On Mon, Mar 23, 2009 at 7:58 PM, Adam Lindberg

> ----- "Hynek Vychodil" <> wrote:
> > If I have function like
> >
> > is_new_email(Email) ->
> >  case mnesia:dirty_read(email, Email) of
> >    []    -> ok;
> >    _Else -> email_in_use
> >  end.
> >
> > I can choose if use it as
> >
> > case is_new_email(Email) of
> >   ok -> do_something();
> >   email_in_use -> do_something_other()
> > end
> This could be rewritten with a try and a throw (as I previously showed), so
> the developer is still able to choose. It is about the same amount of code
> as a case statement. The try statement also have the benefit of being able
> to fit more lines of code in a single statement than catch can.
> >
> > or as
> >
> > ok = is_new_email(Email);
> This will still throw a badmatch when the email address is in use. I don't
> see how that is so much better than a throw. Both will go uncatched if you
> don't do anything.
> > When You trow exception, I can't choose.
> > Don't make assumptions about what the caller will do with the results
> > of a
> > function (http://www.erlang.se/doc/programming_rules.shtml#HDR3)
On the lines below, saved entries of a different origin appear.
-- ==== Sys2Proof/Machine/State.lean ====
section
/-! DEFINITION. The state of the module: every register, memory, queue and mode the spec gives it, as plain data, with
the queue of waiting commands; the reasons a step can stop; and the state after reset. -/

namespace Sys2Proof.Machine

/-- Reasons a command stops. -/
inductive Fault where
  /-- Raised by every command that names a core, steward, Wain, die, page or other unit that R5, R7, R17, R228 or
  R265 does not place in the module. Safe: the module has no such agent, so no such command can occur. -/
  | noSuchAgent (n : Nat)
  deriving DecidableEq, Repr

/-- Reasons a command has no meaning. -/
inductive Refusal where
  /-- Raised by an arm of `exec` whose command has no meaning yet. Safe: it stops. -/
  | notModelled (mnemonic : String)
  deriving DecidableEq, Repr

/-! ### The scalar processor -/

/-- The stored fields of CS in one bank (R40); MBUSY and BANK are composed on a read. -/
structure Cs where
  le : Bool
  level : Bool
  exl : Bool
  ie : Bool
  deriving DecidableEq, Repr

/-- One shadow bank (R39, R84). -/
structure Bank where
  cs : Cs
  epc : PAddr := 0
  ecs : Word := 0
  deriving DecidableEq, Repr

/-- A load whose write of its destination register is pending (R58, R59). -/
structure Load where
  id : Nat
  dest : Nat
  size : Nat
  sx : Bool
  /-- Instructions retired since the load was presented, the load itself included. -/
  age : Nat
  ea : Nat
  /-- The extended value, once its data has returned. -/
  val : Option Word
  /-- Its write of the register stands; a cancelled write leaves the access under way, with its report (R59, R63). -/
  live : Bool := true
  /-- An uncorrectable own-Loft word was read: nothing is written and LOFT_ECC is reported (R63). -/
  bad : Bool := false
  /-- The Crib line whose fill the load waits for, the byte offset in it, and the store bytes that precede the load. -/
  line : Option Nat := none
  off : Nat := 0
  patchMask : Nat := 0
  patch : Nat := 0
  deriving DecidableEq, Repr

/-- A multiply-divide result in flight (R60): PL and PH as one number. -/
structure MulDiv where
  val : Nat
  div : Bool
  deriving DecidableEq, Repr

/-- The branch whose delay slot issues next, with what undoing it needs (R64, R98). -/
structure Branch where
  pc : PAddr
  target : Option PAddr
  linkReg : Option Nat
  oldVal : Word
  /-- Numbers of the loads whose write the link register's write cancelled. -/
  cancelled : List Nat
  deriving DecidableEq, Repr

/-- A precise fault raised and not yet entered (R85, R88). -/
structure Trap where
  cause : Nat
  sub : Nat
  addr : Nat
  epc : PAddr
  bd : Bool
  rs : Bool
  deriving DecidableEq, Repr

/-- A report that has arrived (R87); `deferred` when an entry set CS.EXL while it waited. -/
structure Report where
  cause : Nat
  sub : Nat
  addr : Nat
  deferred : Bool := false
  deriving DecidableEq, Repr

/-- What an instruction held at issue waits for. -/
inductive HoldKind where
  | fence | sig | wait | waitg | arrive | send | trysend | recv | tld | tyield
  deriving DecidableEq, Repr

/-- An instruction held at issue: R218, R233, R234, R241, R258, R259, R260. -/
structure Hold where
  kind : HoldKind
  /-- The request, increment or arrival has been sent. -/
  sent : Bool
  /-- Counter reference (R230), stook line (bit 3 set for a module line), or destination of a message. -/
  obj : Nat
  /-- WAIT: target. WAITG: generation. SIG: amount. -/
  target : Nat
  scope : Nat
  /-- Destination register, where the instruction has one. -/
  dest : Option Nat
  /-- SEND, TRYSEND: the copy of the words. -/
  words : List Nat
  /-- Address of the register a report names. -/
  mpa : Nat
  deriving DecidableEq, Repr

/-! ### Translation, Crib, write-combining buffer, range tracker (R196 to R208) -/

/-- A TLB entry (R202); the list of entries runs from most to least recently used. -/
structure TlbEntry where
  asid : Nat
  big : Bool
  vpage : Nat
  ppage : Nat
  w : Bool
  t : Bool
  nc : Bool
  deriving DecidableEq, Repr

/-- A walk requested from the die walker (R203): the level whose entry is being read, and the entry's MPA. -/
structure Walk where
  asid : Nat
  va : Nat
  cbase : Nat
  sub : Nat
  store : Bool
  task : Bool
  running : Bool
  level : Nat := 0
  addr : Nat := 0
  /-- Set once the four levels have been read: the entry, or the failing level and reason (R201). -/
  result : Option (TlbEntry ⊕ (Nat × Nat))
  /-- A TLBINV issued meanwhile covers the entry: it completes and does not fill (R204). -/
  noFill : Bool
  deriving DecidableEq, Repr

/-- A Crib line: MPA / 128 and its 128 bytes (R205); `bad` marks one that holds an uncorrectable error (R209). -/
structure CribLine where
  line : Nat
  data : Nat
  bad : Bool := false
  deriving DecidableEq, Repr

/-- A Crib fill in flight (R206): the two granules as they return, and the store bytes that take precedence (R207). -/
structure CribFill where
  line : Nat
  alloc : Bool
  mask : Nat
  bytes : Nat
  deriving DecidableEq, Repr

/-- What a store's report would name (R85, R115): its SUB and core address; for a lane of a vector store the store's number and the
lane. -/
structure StoreMark where
  sub : Nat
  ea : Nat
  vec : Option Nat := none
  lane : Nat := 0
  deriving DecidableEq, Repr

/-- The first failure so far of a vector or tile store whose writes are still out: its number, where in its order the failure comes,
and the report (R115, R157). -/
structure StoreFail where
  id : Nat
  order : Nat
  rep : Report
  deriving DecidableEq, Repr

/-- A line of the write-combining buffer (R207), oldest first in its list: byte mask, bytes, and for each half the marks of the stores
that it holds. -/
structure WcbLine where
  line : Nat
  mask : Nat
  data : Nat
  marks0 : List StoreMark
  marks1 : List StoreMark
  deriving DecidableEq, Repr

/-- Owner of a range tracker entry (R196). -/
inductive RtOwner where
  | matx (n : Nat)
  | tst (n : Nat)
  /-- Move number `n` of Wain `w`. -/
  | wain (w n : Nat)
  deriving DecidableEq, Repr

/-- A range tracker entry in 64-byte granules; own Loft as offsets, anything else as MPAs (R196). -/
structure RtEntry where
  owner : RtOwner
  far : Bool
  lo : Nat
  hi : Nat
  write : Bool
  /-- An entry whose range holds no byte: it takes its place and overlaps nothing (R174). -/
  empty : Bool := false
  deriving DecidableEq, Repr

/-! ### Vector, tile and Thresher state of a core -/

/-- What a granule's read answers to one that waits for it: data, performed, poisoned, access error (R212). -/
inductive Resp where
  | data (v : Nat)
  | ok
  | poison
  | err
  deriving DecidableEq, Repr

/-- A far read of `len` bytes within one granule, which an instruction needs (R112, R155): its number, or 0 for the instruction at
issue; whether it goes through the Crib; whether it has begun; its answer. -/
structure Piece where
  own : Nat
  mpa : Nat
  len : Nat
  crib : Bool
  /-- The lane it serves alone, for an access to register space; the core address it reads, for the instruction at issue. -/
  lane : Nat := 64
  ea : Nat := 0
  begun : Bool := false
  /-- Number of the request that it has made. -/
  req : Nat := 0
  ans : Option Resp := none
  /-- The store bytes that precede it and that the Crib line's fill does not bring (R207). -/
  patchMask : Nat := 0
  patch : Nat := 0
  deriving DecidableEq, Repr

/-- A vector load whose write is pending (R111, R115): the lanes it writes and the values of those that need no far read; with
`rep` the report of the lowest lane that has failed so far, and its lane. `far` lists the lanes whose far reads are to be taken
from the pieces with its number: lane, core address, MPA. -/
structure VLoad where
  id : Nat := 0
  dest : Nat
  /-- As for a scalar load. -/
  age : Nat
  live : Bool := true
  mask : BitVec 64
  data : BitVec 2048
  rep : Option Report
  repLane : Nat := 64
  /-- A lane met poison or an uncorrectable error: no lane is written. -/
  hurt : Bool := false
  far : List (Nat × Nat × Nat) := []
  deriving DecidableEq, Repr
> Like I said, there is no big difference. I just like throw since it allows
> for bigger flexibility when combining several statements.
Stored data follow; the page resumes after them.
/-- The way of a packet (R320, R321): over the lane link when it is a window access to a neighbour, over no link of the dies when it
goes by the sideband, else over the rings and the dies of R9. -/
def Mod.way (m : Mod) (vc : Vc) (src goal : Site) (mpa : Option Nat) (lane : Bool) (sideband : Bool) : Path :=
  let base : Path := { born := m.nextId, vc := vc
                       lane := (match mpa with | some a => (bits a 8 1 + bits a 10 1) % 2 | none => (src.slot + goal.slot) % 2) }
  if lane then { base with link := true, route := [src.die] }
  else if sideband then base
  else
    let entry := match src with | .stop _ s => some s | .unit _ => none
    let dies := Sys2Proof.Machine.route src.die goal.die (mpa.getD 0)
    let w := m.ways mpa goal true entry false dies
    { base with route := dies, legs := w.1, xings := w.2, todo := w.2 }

/-- The packet has made every crossing: a request is at its home, a response at its requester. -/
def Path.arrived (p : Path) : Bool := p.todo.isEmpty

/-- The other end of a crossing, as a crossing back. -/
def Xing.back (x : Xing) : Xing :=
  let b := (List.range 6).foldl (fun d y => if linkPage x.die y = x.page ∧ y ≠ x.die then y else d) 6
  { die := b, page := linkPage b x.die, k := farBundle x.die b x.k }

/-- The response retraces the path of its request in reverse (R320, R346). -/
def Path.retrace (p : Path) : Path := { p with vc := if p.vc = .msg then .msg else .rsp, flit := .clean, todo := (p.xings.map Xing.back).reverse }

/-- Two packets that the network delivers in the order of their injection (R324): the same virtual channel, source, way and lane. -/
def Path.ordered (p r : Path) : Bool :=
  decide (p.vc = r.vc) && p.lane == r.lane && p.link == r.link && decide (p.legs = r.legs) && decide (p.xings = r.xings) &&
    (p.link || !p.legs.isEmpty)

/-- Partition tag of a requester's packets (R329): 16 stands for SYS. -/
def Mod.tagOf (m : Mod) (q : Nat) : Nat := if isCore q then m.partition q else 16

/-- A register access that travels over the die sideband (R11): those of stewards and the host. R11 names no Barn Wain; the model lets
a Barn Wain's accesses to register space travel with its steward's (log entry 100). -/
def bySideband (q mpa : Nat) : Bool := decide (0xF00 ≤ q) && isRegSpace mpa

/-- A window packet is sent on a lane link of core `c`: RINGSTOP_CNT_LANE counts it (R331). -/
def Mod.laneCount (m : Mod) (c : Nat) : Mod := m.addReg (c / 256) (2048 + c % 256) 0x150 1

/-- Where a request starts: walks start at their die's walker. -/
def Use.site (u : Use) (q die : Nat) : Site :=
  match u with
  | .fetch key => if 0x30000 ≤ key then .unit die else reqSite q die
  | _ => reqSite q die

/-- Put a request into flight. One that no populated MPA takes is answered at once (R14), and one whose route is cut
completes with poison (R10); register accesses of stewards and the host travel over the die sideband (R11). Its home is the one
that the placement tables give now (R15, R16). -/
def Mod.post (m : Mod) (use : Use) (q die mpa len : Nat) (op : Op) : Mod :=
  let unpop := decide (decodeMpa mpa = .none)
  let home := m.homeDie die mpa
  let resp := if unpop then some Resp.err else if !bySideband q mpa && m.routeCut die home mpa then some Resp.poison else none
  let m1 := if unpop then m.errUnpopulated q die mpa else m
  let lane := match decodeMpa mpa with | .loft c _ => neighbours q c | _ => false
  let path := if resp.isSome then { born := m.nextId } else
    m.way (if bySideband q mpa then .prio else .req) (use.site q die) (homeSite home mpa) (some mpa) lane (bySideband q mpa)
  { (if path.link then m1.laneCount q else m1) with
    net := m1.net ++ [{ id := m1.nextId, use := use, q := q, die := die, mpa := mpa, len := len, op := op,
                        sent := false, resp := resp, home := home
                        owned := (match decodeMpa mpa with | .hbm _ => m.homeBarn home mpa == home - 4 | _ => true)
                        tag := m.tagOf q, path := path }]
    nextId := m1.nextId + 1 }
> In the end, I guess it is a matter of taste and style.
> Cheers,
> Adam

1/ Exception costs more than checking return value. In most cases it will
not be issues but you can't assume that it will not be. When it happen, your
code is less flexible.
2/ Flexibility is throw out when I want code like: is_new_email(Email1),
Now I can't distinguish which one Email is wrong without catching throw in
each statement. With my code it is easy:
{ok, first_one} = {is_new_email(Email1), first_one},
{ok, second_one} = {is_new_email(Email2), second_one}.
Again, your code is less flexible.

Throwing exception when it is not necessary is less flexible. I can easily
turn return value to exception but opposite way is harder. Explicit throwing
exception *is* slower and less flexible!